In simple words Pandas Series is a one-dimensional labeled array that holds any data type (integers, strings, floating-point numbers, None, Python objects, etc.). The axis labels are collectively referred to as the index. The later section of this pandas tutorial covers more on the Series with examples.

2.2 What is Pandas DataFrame

Pandas DataFrame is a 2-dimensional labeled data structure with rows and columns (columns of potentially different types like integers, strings, float, None, Python objects e.t.c). You can think of it like a spreadsheet or SQL table, or a dict of Series objects. It is generally the most commonly used pandas object. The later section of this pandas tutorial covers more on DataFrame with examples.

3. Pandas Advantages

4. Pandas vs PySpark

In very simple words Pandas run operations on a single machine whereas PySpark runs on multiple machines. If you are working on a Machine Learning application where you are dealing with larger datasets, PySpark is the best where you need to process operations many times(100x) faster than Pandas.

PySpark is also very well used in Data Science and Machine Learning community as there are many widely used data science libraries written in Python including NumPy, TensorFlow. Also, PySpark is used due to its efficient processing of large datasets. PySpark has been used by many organizations like Walmart, Trivago, Sanofi, Runtastic, and many more.

PySpark is a Spark library written in Python to run Python applications using Apache Spark capabilities. Using PySpark we can run applications parallelly on the distributed cluster (multiple nodes) or even on a single node.

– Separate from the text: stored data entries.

/-- A frame with a good transport is served. -/
theorem execIgcorFrame_served (who : src.who = .segment iid) (up : s.mgmtUp = true) (good : src.transportOk = true)
    (cast : src.multicast = false ∨ readsOnly bytes = true) :
    execIgcorFrame src bytes s = .next (s.segmentFrame iid src.port bytes) := by
  have fine : ¬ (!src.transportOk || (src.multicast && !readsOnly bytes)) = true := by
    obtain h | h := cast <;> simp [good, h]
  simp only [execIgcorFrame, who, up, State.asks, Bool.not_true, Bool.or_self, Bool.false_eq_true, if_false, if_neg fine]

/-- A frame that is not served. -/
theorem execIgcorFrame_dropped (who : src.who = .segment iid) (up : s.mgmtUp = true)
    (bad : src.transportOk = false ∨ (src.multicast = true ∧ readsOnly bytes = false)) :
    execIgcorFrame src bytes s = .next s.dropDatagram := by
  have drops : (!src.transportOk || (src.multicast && !readsOnly bytes)) = true := by simpa using bad
  simp only [execIgcorFrame, who, up, State.asks, Bool.not_true, Bool.or_self, Bool.false_eq_true, if_false, if_pos drops]

/-- A frame that is no duplicate. -/
theorem State.segmentFrame_new {port : BitVec 16}
    (fresh : (s.mgmt.kept.find? fun k => k.iid = iid && k.reqId = BitVec.ofNat 16 (bits 31 16 (wordAt bytes 0))) = none) :
    s.segmentFrame iid port bytes =
      (if hasWrite bytes then
        { (s.frame (.segment iid) bytes).1 with
          mgmt := { (s.frame (.segment iid) bytes).1.mgmt with
            kept := keepResponse (s.frame (.segment iid) bytes).1.mgmt.kept
              ⟨iid, BitVec.ofNat 16 (bits 31 16 (wordAt bytes 0)), (s.frame (.segment iid) bytes).2⟩ } }
      else (s.frame (.segment iid) bytes).1).emit (.datagram iid port (s.frame (.segment iid) bytes).2) := by
  simp only [State.segmentFrame, fresh]

/-- A duplicate is answered from what is kept. -/
theorem State.segmentFrame_dup {port : BitVec 16} {k : Kept}
    (kept : (s.mgmt.kept.find? fun k => k.iid = iid && k.reqId = BitVec.ofNat 16 (bits 31 16 (wordAt bytes 0))) = some k) :
    s.segmentFrame iid port bytes = (s.count .igcorDupCnt).emit (.datagram iid port k.resp) := by
  simp only [State.segmentFrame, kept]

end

/-- Frames of the segment (R439, R443, R446). -/
theorem frameAnswered : Sys2Proof.Claim.FrameAnswered := by
  intro src iid bytes s who up reqId dup r
  refine ⟨fun good cast fresh reads => ?_, fun good single fresh writes => ?_, fun k good single kept => ?_, fun bad => ?_⟩
  · refine (execIgcorFrame_served who up good cast).trans (congrArg Host.Outcome.next ((State.segmentFrame_new fresh).trans ?_))
    rw [if_neg (by rw [reads]; decide)]
  · refine ⟨{ r.1 with mgmt := { r.1.mgmt with kept := keepResponse r.1.mgmt.kept ⟨iid, reqId, r.2⟩ } },
      (execIgcorFrame_served who up good (.inl single)).trans (congrArg Host.Outcome.next ((State.segmentFrame_new fresh).trans ?_)), rfl,
      mem_keepResponse, length_keepResponse_le (k := ⟨iid, reqId, r.2⟩), fun k other => mem_keepResponse_of_other other⟩
    rw [if_pos writes]
  · exact (execIgcorFrame_served who up good (.inl single)).trans (congrArg Host.Outcome.next (State.segmentFrame_dup kept))
  · exact execIgcorFrame_dropped who up bad
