-- ==== Sys2Proof/Machine/Array.lean ====
section
/-!
DEFINITION. The disk array, the environment the codec is used in (spec/42_array_environment.md).  It reaches the codec
only through its ports: it drives `enc_data` and `dec_cw` and reads the outputs under `dec_status`.  Each operation runs
to completion in one step (spec/20_memory.md rules R28, R30).
-/

namespace Sys2Proof.Machine

/-- `construction(disk_size)`: `1 + 8 + R = 13` empty disks, all capacity free, an empty directory (rule R80). -/
def constructArray (diskSize : Nat) : DiskArray :=
  { disks := List.replicate 13 []
    totalCapacity := diskSize * 13
    freeSpace := diskSize * 13
    directory := [] }

/-- The array is constructed: the environment starts again, and nothing of an earlier array survives
(rule R80; spec/70_reset_and_hazards.md rule R114; log entry 7). -/
def execConstruct (diskSize : Nat) (s : State) : Host.Outcome State Fault Refusal :=
  .next ((s.withArray (constructArray diskSize)).withReply .constructed)

/-! ### write_file -/

/-- One byte striped: `ENC` of its bits, then bit `j` of `enc_cw` appended to disk `j` (rule R86). -/
def storeByte (s : State) (b : Byte) : State :=
  let t := driveEnc (bitsOfByte b) s
  t.withDisks (appendCodeword t.array.disks t.encCw)

/-- All bytes striped in order (rule R86). -/
def storeBytes (data : List Byte) (s : State) : State := data.foldl storeByte s

/-- The write entered in the books: a record over the new byte range, and the free space down by the number of bytes
(rule R87). -/
def registerFile (start : Nat) (data : List Byte) (kind : FileKind) (name : String) (a : DiskArray) : DiskArray :=
  { a with
    freeSpace := a.freeSpace - data.length
    directory := a.directory ++
      [{ name := name, startPos := start, endPos := start + data.length, size := data.length, kind := kind }] }

/-- Whether the directory has a record of that name. -/
def nameTaken (dir : List FileRecord) (name : String) : Bool := dir.any (fun r => r.name == name)

/-- `write_file` under a given `DUP_NAME_POLICY`: it proceeds only when the free space is strictly greater than the
number of bytes (rules R85 to R88). -/
def writeFileWith (dup : DupNamePolicy) (data : List Byte) (kind : FileKind) (name : String) (s : State) :
    Host.Outcome State Fault Refusal :=
  if s.array.freeSpace > data.length then
    if dup = .rejectDuplicates ∧ nameTaken s.array.directory name = true then
      .next (s.withReply .duplicateName)
    else
      let t := storeBytes data s
      .next ((t.withArray (registerFile (usedBytes s.array.disks) data kind name t.array)).withReply .written)
  else .next (s.withReply .notEnoughSpace)

/-- `write_file` of this environment. -/
def execWriteFile (data : List Byte) (kind : FileKind) (name : String) (s : State) :
    Host.Outcome State Fault Refusal :=
  writeFileWith Config.dupNamePolicy data kind name s

/-! ### read_file -/

/-- The record a lookup returns: the earliest of that name, or the latest where duplicates shadow (rules R83, R88). -/
def lookup (dup : DupNamePolicy) (dir : List FileRecord) (name : String) : Option FileRecord :=
  match dup with
  | .firstMatch => dir.find? (fun r => r.name == name)
  | .rejectDuplicates => dir.find? (fun r => r.name == name)
  | .lastShadows => dir.reverse.find? (fun r => r.name == name)

/-- The three targets of the per-byte state machine, and the stop (rule R94). -/
inductive ByteRead where
  /-- NoError: the byte. -/
  | clean (b : Byte) (s : State)
  /-- OneError: the byte, and the state with the faulty bit repaired on its disk. -/
  | healed (b : Byte) (s : State)
  /-- DoubleError: the read is abandoned. -/
  | abort (s : State)
  /-- No behaviour is given. -/
  | stopped (f : Fault)
deriving DecidableEq, Repr

/-- The faulty bit repaired in place: the owning disk of position `dec_pos` takes `dec_cw_fixed[dec_pos]` at offset
`o` (rule R91).  A position that names no disk stops the read (spec/70_reset_and_hazards.md rule R122,
log entry 11). -/
def repairBit (o : Nat) (s : State) : ByteRead :=
  match diskWrite s.array.disks s.decOut.pos.toNat o (s.decOut.cwFixed.getLsbD s.decOut.pos.toNat) with
  | some ds => .healed (byteOfBits s.decOut.data) (s.withDisks ds)
  | none => .stopped .positionNamesNoDisk

/-- What the environment does with the class on `dec_status` (rules R91, R92, R94). -/
def acceptByte (o : Nat) (s : State) : ByteRead :=
  match classOfStatus s.decOut.status with
  | some .noError => .clean (byteOfBits s.decOut.data) s
  | some .oneError => repairBit o s
  | some .doubleError => .abort s
  | none => .stopped .statusNeverProduced

/-- One logical byte read: the 13 bits gathered, `DEC`, and the result taken (rules R90 to R92). -/
def readByte (pol : OorPolicy) (o : Nat) (s : State) : ByteRead :=
  match gather s.array.disks o with
  | some w =>
    match driveDec pol w s with
    | some t => acceptByte o t
    | none => .stopped .syndromeNamesNoPosition
  | none => .stopped .diskBitAbsent

/-- The bytes of a range read in ascending order; `acc` holds those already accepted.  A DoubleError abandons the
whole read, and repairs already made stay (rules R90 to R92). -/
def readBytes (pol : OorPolicy) (kind : FileKind) :
    (count o : Nat) → (acc : List Byte) → State → Host.Outcome State Fault Refusal
  | 0, _, acc, s => .next (s.withReply (.contents kind acc))
  | n + 1, o, acc, s =>
    match readByte pol o s with
    | .clean b t => readBytes pol kind n (o + 1) (acc ++ [b]) t
    | .healed b t => readBytes pol kind n (o + 1) (acc ++ [b]) t
    | .abort t => .next (t.withReply .disksCorrupted)
    | .stopped f => .fault f

/-- `read_file` under given policies (rules R89 to R92). -/
def readFileWith (pol : OorPolicy) (dup : DupNamePolicy) (name : String) (s : State) :
    Host.Outcome State Fault Refusal :=
  match lookup dup s.array.directory name with
  | some r => readBytes pol r.kind (r.endPos - r.startPos) r.startPos [] s
  | none => .next (s.withReply .notFound)

/-- `read_file` of this environment. -/
def execReadFile (name : String) (s : State) : Host.Outcome State Fault Refusal :=
  readFileWith Config.oorPolicy Config.dupNamePolicy name s

/-! ### corrupt_disk -/

/-- `corrupt_disk(n)`: for `1 <= n <= 13` every bit of disk `n - 1` is complemented, at every offset; any other
number changes nothing and returns false (rule R93). -/
def execCorruptDisk (n : Nat) (s : State) : Host.Outcome State Fault Refusal :=
  if 1 ≤ n ∧ n ≤ 13 then
    .next ((s.withDisks (diskComplement s.array.disks (n - 1))).withReply (.inRange true))
  else .next (s.withReply (.inRange false))

end Sys2Proof.Machine
end

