/-! ## DEC -/

/-- O16.  The three signals and the extraction at `N = 13` in closed form (rule R75). -/
def Obligations.DecSignals : Prop :=
  ∀ w : Codeword,
    overallParity w = (w.getLsbD 0 ^^ w.getLsbD 1 ^^ w.getLsbD 2 ^^ w.getLsbD 3 ^^ w.getLsbD 4 ^^ w.getLsbD 5 ^^
      w.getLsbD 6 ^^ w.getLsbD 7 ^^ w.getLsbD 8 ^^ w.getLsbD 9 ^^ w.getLsbD 10 ^^ w.getLsbD 11 ^^ w.getLsbD 12) ∧
    check w 0 = (w.getLsbD 1 ^^ w.getLsbD 3 ^^ w.getLsbD 5 ^^ w.getLsbD 7 ^^ w.getLsbD 9 ^^ w.getLsbD 11) ∧
    check w 1 = (w.getLsbD 2 ^^ w.getLsbD 3 ^^ w.getLsbD 6 ^^ w.getLsbD 7 ^^ w.getLsbD 10 ^^ w.getLsbD 11) ∧
    check w 2 = (w.getLsbD 4 ^^ w.getLsbD 5 ^^ w.getLsbD 6 ^^ w.getLsbD 7 ^^ w.getLsbD 12) ∧
    check w 3 = (w.getLsbD 8 ^^ w.getLsbD 9 ^^ w.getLsbD 10 ^^ w.getLsbD 11 ^^ w.getLsbD 12) ∧
    syndrome 4 w = (check w 0).toNat + 2 * (check w 1).toNat + 4 * (check w 2).toNat + 8 * (check w 3).toNat ∧
    (∀ i, i < 8 → (extract 8 w).getLsbD i = w.getLsbD ([3, 5, 6, 7, 9, 10, 11, 12].getD i 0))

/-- O17.  `DEC` completes on every one of the 8192 words in every state, with the port values of rule R47 for its class.
The codes of the classes are decision D5, the zeros where a result has no field D6, and the OneError at a position the
word does not have D7 (log entry 1). -/
def Obligations.DecCompletesWithItsClass : Prop :=
  ∀ (w : Codeword) (s : State), ∃ t, exec (.dec w) s = .next t ∧ t.decCw = w ∧
    (overallParity w = false → syndrome 4 w = 0 →
      t.decOut.status = 0#2 ∧ t.decOut.pos = 0#4 ∧ t.decOut.data = extract 8 w ∧ t.decOut.cwFixed = w) ∧
    (overallParity w = true →
      t.decOut.status = 1#2 ∧ t.decOut.pos.toNat = syndrome 4 w ∧
      (∀ k, k < 4 → t.decOut.pos.getLsbD k = check w k) ∧
      t.decOut.data = extract 8 t.decOut.cwFixed ∧
      (syndrome 4 w < 13 → ∀ j, j < 13 →
        t.decOut.cwFixed.getLsbD j = if j = syndrome 4 w then !w.getLsbD j else w.getLsbD j) ∧
      (13 ≤ syndrome 4 w → t.decOut.cwFixed = w)) ∧
    (overallParity w = false → syndrome 4 w ≠ 0 →
      t.decOut.status = 2#2 ∧ t.decOut.pos = 0#4 ∧ t.decOut.data = 0#8 ∧ t.decOut.cwFixed = w)

/-- O18.  `DEC` changes its own ports and nothing else: not the encoder's wires, not the array, not a bit of any disk
(rules R10, R15, R16, R20); its input port carries the word that was driven. -/
def Obligations.DecFrame : Prop :=
  ∀ (w : Codeword) (s t : State), exec (.dec w) s = .next t →
    t.decCw = w ∧ t.encData = s.encData ∧ t.encCw = s.encCw ∧ t.array = s.array ∧ t.reply = s.reply ∧
    t.requests = s.requests ∧
    ∀ j o, diskRead t.array.disks j o = diskRead s.array.disks j o

/-- O19.  The result class is the table of rule R66, for every width: there is a result for every word, and each class
comes exactly on its row; under `OOR_POLICY = fault` too, where there is a result (rule R72). -/
def Obligations.ClassificationTable : Prop :=
  ∀ (M R N : Nat) (w : BitVec N),
    (∃ r fixed, decodeAt .reportNoFlip M R w = some (r, fixed)) ∧
    ∀ (pol : OorPolicy) (r : DecResult M) (fixed : BitVec N), decodeAt pol M R w = some (r, fixed) →
      (resultClass r = .noError ↔ overallParity w = false ∧ syndrome R w = 0) ∧
      (resultClass r = .oneError ↔ overallParity w = true) ∧
      (resultClass r = .doubleError ↔ overallParity w = false ∧ syndrome R w ≠ 0)

/-- O20.  NoError returns the bits at the payload positions and leaves the word unchanged (rule R67), for every width and
policy. -/
def Obligations.NoErrorReturnsThePayload : Prop :=
  ∀ (pol : OorPolicy) (M R N : Nat) (w : BitVec N), overallParity w = false → syndrome R w = 0 →
    ∃ p : BitVec M, decodeAt pol M R w = some (.noError p, w) ∧
      ∀ i, i < M → p.getLsbD i = w.getLsbD (dpos i)
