theorem exists_corrupted {n : Nat} (h1 : 1 ≤ n) (h13 : n ≤ 13) {s : State} (hs : StateInv s) :
    ∃ t, runRequest (.corruptDisk n) s = .next t ∧ StateInv t ∧ t.array.directory = s.array.directory ∧
      t.array.disks = diskComplement s.array.disks (n - 1) := by
  have hcorrupt := runRequest_corruptDisk_of_inRange h1 h13 s
  exact ⟨_, hcorrupt, runRequest_keeps stateInv_keptByOps hcorrupt hs, rfl, rfl⟩

/-! ### The scenarios (rule R95) -/

/-- Settles O47: the new record is the only one of its name, and its range holds the codewords of the bytes. -/
theorem writtenFileReadsBack : Obligations.WrittenFileReadsBack := by
  intro s data kind name hs hfree hnew
  obtain ⟨t, hwrite, -, hdir, -, hstores⟩ := exists_written hs hfree kind name
  obtain ⟨u, hrun, hreply, harray⟩ := readBytes_of_storesBytes Config.oorPolicy kind [] hstores
  exact ⟨t, u, hwrite, (runRequest_readFile_of_written hnew hdir).trans hrun, hreply, harray⟩

/-- Settles O48: one corrupted disk is one flip of every word, which the read undoes; it leaves the codewords the write
had stored, and nothing is stored behind the file.  The second read is O50. -/
theorem oneCorruptedDiskHeals : Obligations.OneCorruptedDiskHeals := by
  intro s data kind name n hs hfree hnew h1 h13
  obtain ⟨t, hwrite, ht, hdir, hused, hstores⟩ := exists_written hs hfree kind name
  obtain ⟨u, hcorrupt, hu, hdir', hdisks⟩ := exists_corrupted h1 h13 ht
  have husedu : usedBytes u.array.disks = usedBytes s.array.disks + data.length := by
    rw [hdisks, (diskComplement_wf ht.lockStep (n - 1)).2, hused]
  obtain ⟨v, hrun, hreply, hrestored⟩ := readBytes_of_one_flip (kind := kind) (show n - 1 < 13 by omega) hu.lockStep
    husedu.ge (fun k b hb => hdisks ▸ gather_diskComplement (hstores k b hb))
  have hread := (runRequest_readFile_of_written hnew (hdir'.trans hdir)).trans hrun
  obtain ⟨hwfv, husedv⟩ := wf_of_same_lengths hu.lockStep (runRequest_readFile_keptByReads hread).lengths
  obtain ⟨x, hagain, hreply', harray⟩ := repairsPersist u v name kind data hu hread hreply
  exact ⟨t, u, v, x, hwrite, hcorrupt, hread, hreply,
    fun j o ho => diskRead_eq_of_storesBytes hwfv ht.lockStep (husedv.trans husedu) hused hrestored hstores j ho,
    hagain, hreply', harray⟩

/-- Settles O49: two corrupted disks are two flips of every word, so the first word read is a double error. -/
theorem twoCorruptedDisksAbortTheRead : Obligations.TwoCorruptedDisksAbortTheRead := by
  intro s data kind name m n hs hfree hnew hm hm13 hn hn13 hmn
  obtain ⟨t, hwrite, ht, hdir, -, hstores⟩ := exists_written hs hfree kind name
  obtain ⟨u, hcorrupt, hu, hdiru, hdisks⟩ := exists_corrupted hm hm13 ht
  obtain ⟨v, hcorrupt', -, hdirv, hdisks'⟩ := exists_corrupted hn hn13 hu
  have hread := runRequest_readFile_of_written hnew (hdirv.trans (hdiru.trans hdir))
  cases data with
  | nil => exact ⟨t, u, v, _, hwrite, hcorrupt, hcorrupt', hread, rfl, fun h => absurd rfl h, fun _ => rfl⟩
  | cons b bs =>
    have hg : gather v.array.disks (usedBytes s.array.disks) =
        some (flipBit (flipBit (encWord (bitsOfByte b)) (m - 1)) (n - 1)) := by
      rw [hdisks', hdisks]
      exact gather_diskComplement (gather_diskComplement (hstores 0 b rfl))
    obtain ⟨heven, hne⟩ := (even_ne_zero_iff _).mpr
      ⟨bitsOfByte b, m - 1, n - 1, by omega, by omega, by omega, rfl⟩
    obtain ⟨p, habort⟩ := readByte_of_double hg heven hne
    exact ⟨t, u, v, _, hwrite, hcorrupt, hcorrupt', hread.trans (readBytes_of_abort habort kind bs.length []), rfl,
      fun _ => rfl, fun h => nomatch h⟩

/-! ### The statements about single operations -/

/-- Settles O55: the words before the double error are the repaired range. -/
theorem abortedReadKeepsItsRepairs : Obligations.AbortedReadKeepsItsRepairs := by
  intro s t name hs h hreply
  obtain ⟨r, m, w, hlook, hlt, hg, heven, hne, hread, hrep⟩ := runRequest_readFile_aborted hs h hreply
  refine ⟨r, r.startPos + m, w, hlook, by omega, hlt, hg, heven, hne, fun o hlo hhi => ?_, hrep.2⟩
  obtain ⟨v, hv, hreadable⟩ := hread o hlo hhi
  obtain ⟨p, hp, hfixed⟩ := hrep.fixed hlo hhi hv
  exact ⟨v, p, hv, hreadable, hp, hfixed⟩

/-- Settles O56: the whole range was readable, decoded and repaired. -/
theorem successfulReadReturnsWhatItDecodes : Obligations.SuccessfulReadReturnsWhatItDecodes := by
  intro s t name kind bytes hs h hreply
  obtain ⟨r, hlook, hkind, hlen, hread, hdec, hrep⟩ := runRequest_readFile_success hs h hreply
  obtain ⟨hsize, -⟩ := hs.directory r (mem_of_lookup hlook).1
  refine ⟨r, hlook, hkind, by omega, fun k hk => ?_, fun j o ho => hrep.2 j o (by omega)⟩
  have hk' : k < bytes.length := by omega
  obtain ⟨w, hw, hreadable⟩ := hread k hk'
  obtain ⟨p, hp, hfixed⟩ := hrep.fixed (by omega) (by omega) hw
  exact ⟨w, p, hw, hreadable, hp, hdec.byte hk' hw hp, hfixed⟩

Apache Spark is an analytical processing engine for large scale powerful distributed data processing and machine learning applications.

Spark was basically written in Scala and later on due to its industry adaptation, its API PySpark was released for Python using Py4J. Py4J is a Java library that is integrated within PySpark and allows python to dynamically interface with JVM objects, hence to run PySpark you also need Java to be installed along with Python, and Apache Spark.

Additionally, For the development, you can use Anaconda distribution (widely used in the Machine Learning community) which comes with a lot of useful tools like Spyder IDE, Jupyter notebook to run PySpark applications.

You can learn PySpark from the following tutorials. And also read more on pandas vs PySpark differences with Examples.

4.1 How to Decide Between Pandas vs PySpark

Below are a few considerations when choosing PySpark over Pandas.

If your data is huge and grows significantly over the years and you wanted to improve your processing time.
If you want fault-tolerant.
ANSI SQL compatibility.
Language to choose (Spark supports Python, Scala, Java & R)
When you want Machine-learning capability.
Would like to read Parquet, Avro, Hive, Casandra, Snowflake e.t.c
If you wanted to stream the data and process it real-time.

5. Installing Pandas

In this section of the python pandas tutorial let’s see how to install & upgrade pandas. In order to run pandas, you should have python installed first. You can install Python either directly downloading from python or using Anaconda distribution. Depending on your need, follow the below link’s to install Python, Anaconda, and Jupyter notebook to run pandas examples. I would recommend installing Anaconda with Jupyter as a good choice if you are intended to learn pandas for data science, analytics & machine learning.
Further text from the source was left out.